** Opening Task inputs block **

/-- An older pending result without what a younger result, now written, has written (08 R137 items 2 and 3). -/
def Group.outdated (g : Group) (young old : Pending) : Pending :=
  let old := (old.dropV (young.vecs.map Prod.fst)).dropX (young.xfl.map Prod.fst)
  let old := match young.scalar with
    | none => old
    | some (r, _) => old.dropS r (g.takes young.slices r &&& young.bits)
  match young.capr with
  | none => old
  | some (r, _) => old.dropC r

/-- Write the pending results of a gang out of a list in issue order; older results of other gangs stay, without what the
younger ones have written. -/
def Group.flushFrom (g : Group) (slices : List Nat) (older : List Pending) : List Pending → Group
  | [] => { g with pending := older }
  | p :: ps =>
    if p.of slices then Group.flushFrom (g.applyPending p) slices (older.map (g.outdated p)) ps
    else Group.flushFrom g slices (older ++ [p]) ps

/-- Write every pending result of a gang, in issue order (DESIGN CHOICE, log 42). -/
def Group.flush (g : Group) (slices : List Nat) : Group := g.flushFrom slices [] g.pending

/-- Write a result now: it is younger than every pending one (10 R180). -/
def Group.writeNow (g : Group) (p : Pending) : Group :=
  ({ g with pending := g.pending.map (g.outdated p) } : Group).applyPending p

/-- The SMX records of a gang's pending results: (lane, flag bit). -/
def Group.smxOf (g : Group) (slices : List Nat) : List (Nat × Nat) :=
  (g.pending.filter fun p => p.of slices).flatMap Pending.smx

/-- Add a pending result. -/
def Group.addPending (g : Group) (p : Pending) : Group := { g with pending := g.pending ++ [p] }

/-- Add the result of a load in its place in issue order: before those of the loads issued after it (08 R137 item 3). -/
def Group.addInOrder (g : Group) (p : Pending) : Group :=
  { g with pending := (g.pending.takeWhile fun q => decide (q.serial ≤ p.serial)) ++ p ::
      g.pending.dropWhile fun q => decide (q.serial ≤ p.serial) }

/-! ### Groups in the state -/

/-- The group with a handle. -/
def State.group (s : State) (h : Nat) : Option Group := Sparse.get none s.groups h

/-- Whether a park of group scope holds the group (08 R138). -/
def Group.groupParked (g : Group) : Bool :=
  g.ctxFault || g.live.any fun i => (g.slice i).park == .pageFault

/-- The slices under a park of group scope (08 R138): one that is READY takes it. -/
def Group.held (g : Group) : Group :=
  if g.groupParked then
    g.mapSlices (fun _ sl =>
      if sl.state = .ready then sl.parkAt (if g.ctxFault then .contextFault else .pageFault) 0 0 else sl) g.live
  else g

/-- The group with the parks of group scope and the state that the slices imply (08 R138-R140). -/
def Group.settle (g0 : Group) : Group :=
  let g := g0.held
  match g.state with
  | .resident =>
    if g.live = [] then { g with state := .done } else if g.allParked then { g with state := .idle } else g
  | .idle => if g.live = [] then { g with state := .done } else if g.allParked then g else { g with state := .resident }
  | .out => if g.allParked then g else { g with state := .released }
  | _ => g

/-- Queue a group that became RELEASED in class 1 of its core's activation queue (09 R155). -/
def State.queueReleased (s : State) (old : Option Group) (h : Nat) (g : Group) : State :=
  if g.state = .released ∧ (old.map Group.state) ≠ some .released then
    let c := Sparse.get {} s.cores g.core
    { s with cores := Sparse.set {} s.cores g.core { c with released := c.released ++ [h] } }
  else s

/-- Store a group, with the state its slices imply. -/
def State.putGroup (s : State) (h : Nat) (g : Group) : State :=
  let g' := g.settle
  { s.queueReleased (s.group h) h g' with groups := Sparse.set none s.groups h (some g') }

/-- The die of a core: user cores 0-159 by device number, then one FWC per die (01 R10; assumption 20). -/
def dieOf (core : Nat) : Nat := if core < 160 then core / 40 else core - 160

/-- Run a meaning with the group that the cursor names. -/
def State.issue (s : State) (k : Group → Res) : Res :=
  match s.group s.cursor.group with
  | none => .refused .noIssuer
  | some g => k g

/-! ### Error records and posts -/

/-- The record of 03 R51 with its detail of 48 bytes (DESIGN CHOICE, log 64). -/
def errorBytes (tick : W64) (die unit : Nat) (code : BitVec 16) (severity : Nat) (detail : List Byte) : List Byte :=
  leBytes 8 tick.toNat ++ leBytes 1 die ++ leBytes 1 unit ++ leBytes 2 code.toNat ++ leBytes 1 severity
    ++ leBytes 3 0 ++ (detail ++ List.replicate 48 0).take 48

/-- Write an error record (03 R51): dropped and counted in ERRLOST while 256 are unconsumed. Full means that head less tail
is 256: when the host writes the tail backward, so that more than 256 lie between them, records go on being written
(DESIGN CHOICE, log 64). -/
def State.errorRecord (s : State) (die unit : Nat) (code : BitVec 16) (severity : Nat) (detail : List Byte) : State :=
  let h := s.host
  if h.errHead - h.errTail = 256 then { s with host := { h with errLost := h.errLost + 1 } }
  else
    { s with host := { h with
        errRing := Sparse.set [] h.errRing (h.errHead.toNat % 256)
          (errorBytes (s.tickOf die) die unit code severity detail)
        errHead := h.errHead + 1 } }

/-- The detail layout of the containment errors (13 R238). -/
def containDetail (unitKind check unitNum : Nat) (frame : Option (BitVec 31)) (sector grid ctx gid count : Nat)
    (pc tstat peer : W64) : List Byte :=
  leBytes 1 unitKind ++ leBytes 1 check ++ leBytes 2 unitNum
    ++ leBytes 4 (match frame with | none => 0 | some f => 2 ^ 31 + f.toNat) ++ leBytes 2 sector ++ leBytes 2 grid
    ++ leBytes 4 ctx ++ leBytes 4 gid ++ leBytes 4 count ++ leBytes 8 pc.toNat ++ leBytes 8 tstat.toNat
    ++ leBytes 8 peer.toNat

/-- Write a containment record (13 R238): the errors of the unit since reset are counted, saturating. -/
def State.contain (s : State) (die : Nat) (code : BitVec 16) (severity unitKind check unitNum : Nat)
    (frame : Option (BitVec 31)) (sector grid ctx gid : Nat) (pc tstat peer : W64) : State :=
  let k := unitKind * 65536 + unitNum
  let n := min (Sparse.get 0 s.fw.unitErrors k + 1) (2 ^ 32 - 1)
  let s := { s with fw := { s.fw with unitErrors := Sparse.set 0 s.fw.unitErrors k n } }
  s.errorRecord die unitKind code severity (containDetail unitKind check unitNum frame sector grid ctx gid n pc tstat peer)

** Closing Task inputs block **

> _Work to be completed_: Your response should consist of the listing, reproduced exactly.

> _Exercise solution_:
/-- An older pending result without what a younger result, now written, has written (08 R137 items 2 and 3). -/
def Group.outdated (g : Group) (young old : Pending) : Pending :=
  let old := (old.dropV (young.vecs.map Prod.fst)).dropX (young.xfl.map Prod.fst)
  let old := match young.scalar with
    | none => old
    | some (r, _) => old.dropS r (g.takes young.slices r &&& young.bits)
  match young.capr with
  | none => old
  | some (r, _) => old.dropC r

/-- Write the pending results of a gang out of a list in issue order; older results of other gangs stay, without what the
younger ones have written. -/
def Group.flushFrom (g : Group) (slices : List Nat) (older : List Pending) : List Pending → Group
  | [] => { g with pending := older }
  | p :: ps =>
    if p.of slices then Group.flushFrom (g.applyPending p) slices (older.map (g.outdated p)) ps
    else Group.flushFrom g slices (older ++ [p]) ps

/-- Write every pending result of a gang, in issue order (DESIGN CHOICE, log 42). -/
def Group.flush (g : Group) (slices : List Nat) : Group := g.flushFrom slices [] g.pending

/-- Write a result now: it is younger than every pending one (10 R180). -/
def Group.writeNow (g : Group) (p : Pending) : Group :=
  ({ g with pending := g.pending.map (g.outdated p) } : Group).applyPending p

/-- The SMX records of a gang's pending results: (lane, flag bit). -/
def Group.smxOf (g : Group) (slices : List Nat) : List (Nat × Nat) :=
  (g.pending.filter fun p => p.of slices).flatMap Pending.smx

/-- Add a pending result. -/
def Group.addPending (g : Group) (p : Pending) : Group := { g with pending := g.pending ++ [p] }

/-- Add the result of a load in its place in issue order: before those of the loads issued after it (08 R137 item 3). -/
def Group.addInOrder (g : Group) (p : Pending) : Group :=
  { g with pending := (g.pending.takeWhile fun q => decide (q.serial ≤ p.serial)) ++ p ::
      g.pending.dropWhile fun q => decide (q.serial ≤ p.serial) }

/-! ### Groups in the state -/

/-- The group with a handle. -/
def State.group (s : State) (h : Nat) : Option Group := Sparse.get none s.groups h

/-- Whether a park of group scope holds the group (08 R138). -/
def Group.groupParked (g : Group) : Bool :=
  g.ctxFault || g.live.any fun i => (g.slice i).park == .pageFault

/-- The slices under a park of group scope (08 R138): one that is READY takes it. -/
def Group.held (g : Group) : Group :=
  if g.groupParked then
    g.mapSlices (fun _ sl =>
      if sl.state = .ready then sl.parkAt (if g.ctxFault then .contextFault else .pageFault) 0 0 else sl) g.live
  else g

/-- The group with the parks of group scope and the state that the slices imply (08 R138-R140). -/
def Group.settle (g0 : Group) : Group :=
  let g := g0.held
  match g.state with
  | .resident =>
    if g.live = [] then { g with state := .done } else if g.allParked then { g with state := .idle } else g
  | .idle => if g.live = [] then { g with state := .done } else if g.allParked then g else { g with state := .resident }
  | .out => if g.allParked then g else { g with state := .released }
  | _ => g

/-- Queue a group that became RELEASED in class 1 of its core's activation queue (09 R155). -/
def State.queueReleased (s : State) (old : Option Group) (h : Nat) (g : Group) : State :=
  if g.state = .released ∧ (old.map Group.state) ≠ some .released then
    let c := Sparse.get {} s.cores g.core
    { s with cores := Sparse.set {} s.cores g.core { c with released := c.released ++ [h] } }
  else s

/-- Store a group, with the state its slices imply. -/
def State.putGroup (s : State) (h : Nat) (g : Group) : State :=
  let g' := g.settle
  { s.queueReleased (s.group h) h g' with groups := Sparse.set none s.groups h (some g') }

/-- The die of a core: user cores 0-159 by device number, then one FWC per die (01 R10; assumption 20). -/
def dieOf (core : Nat) : Nat := if core < 160 then core / 40 else core - 160

/-- Run a meaning with the group that the cursor names. -/
def State.issue (s : State) (k : Group → Res) : Res :=
  match s.group s.cursor.group with
  | none => .refused .noIssuer
  | some g => k g

/-! ### Error records and posts -/

/-- The record of 03 R51 with its detail of 48 bytes (DESIGN CHOICE, log 64). -/
def errorBytes (tick : W64) (die unit : Nat) (code : BitVec 16) (severity : Nat) (detail : List Byte) : List Byte :=
  leBytes 8 tick.toNat ++ leBytes 1 die ++ leBytes 1 unit ++ leBytes 2 code.toNat ++ leBytes 1 severity
    ++ leBytes 3 0 ++ (detail ++ List.replicate 48 0).take 48

/-- Write an error record (03 R51): dropped and counted in ERRLOST while 256 are unconsumed. Full means that head less tail
is 256: when the host writes the tail backward, so that more than 256 lie between them, records go on being written
(DESIGN CHOICE, log 64). -/
def State.errorRecord (s : State) (die unit : Nat) (code : BitVec 16) (severity : Nat) (detail : List Byte) : State :=
  let h := s.host
  if h.errHead - h.errTail = 256 then { s with host := { h with errLost := h.errLost + 1 } }
  else
    { s with host := { h with
        errRing := Sparse.set [] h.errRing (h.errHead.toNat % 256)
          (errorBytes (s.tickOf die) die unit code severity detail)
        errHead := h.errHead + 1 } }

/-- The detail layout of the containment errors (13 R238). -/
def containDetail (unitKind check unitNum : Nat) (frame : Option (BitVec 31)) (sector grid ctx gid count : Nat)
    (pc tstat peer : W64) : List Byte :=
  leBytes 1 unitKind ++ leBytes 1 check ++ leBytes 2 unitNum
    ++ leBytes 4 (match frame with | none => 0 | some f => 2 ^ 31 + f.toNat) ++ leBytes 2 sector ++ leBytes 2 grid
    ++ leBytes 4 ctx ++ leBytes 4 gid ++ leBytes 4 count ++ leBytes 8 pc.toNat ++ leBytes 8 tstat.toNat
    ++ leBytes 8 peer.toNat

/-- Write a containment record (13 R238): the errors of the unit since reset are counted, saturating. -/
def State.contain (s : State) (die : Nat) (code : BitVec 16) (severity unitKind check unitNum : Nat)
    (frame : Option (BitVec 31)) (sector grid ctx gid : Nat) (pc tstat peer : W64) : State :=
  let k := unitKind * 65536 + unitNum
  let n := min (Sparse.get 0 s.fw.unitErrors k + 1) (2 ^ 32 - 1)
  let s := { s with fw := { s.fw with unitErrors := Sparse.set 0 s.fw.unitErrors k n } }
  s.errorRecord die unitKind code severity (containDetail unitKind check unitNum frame sector grid ctx gid n pc tstat peer)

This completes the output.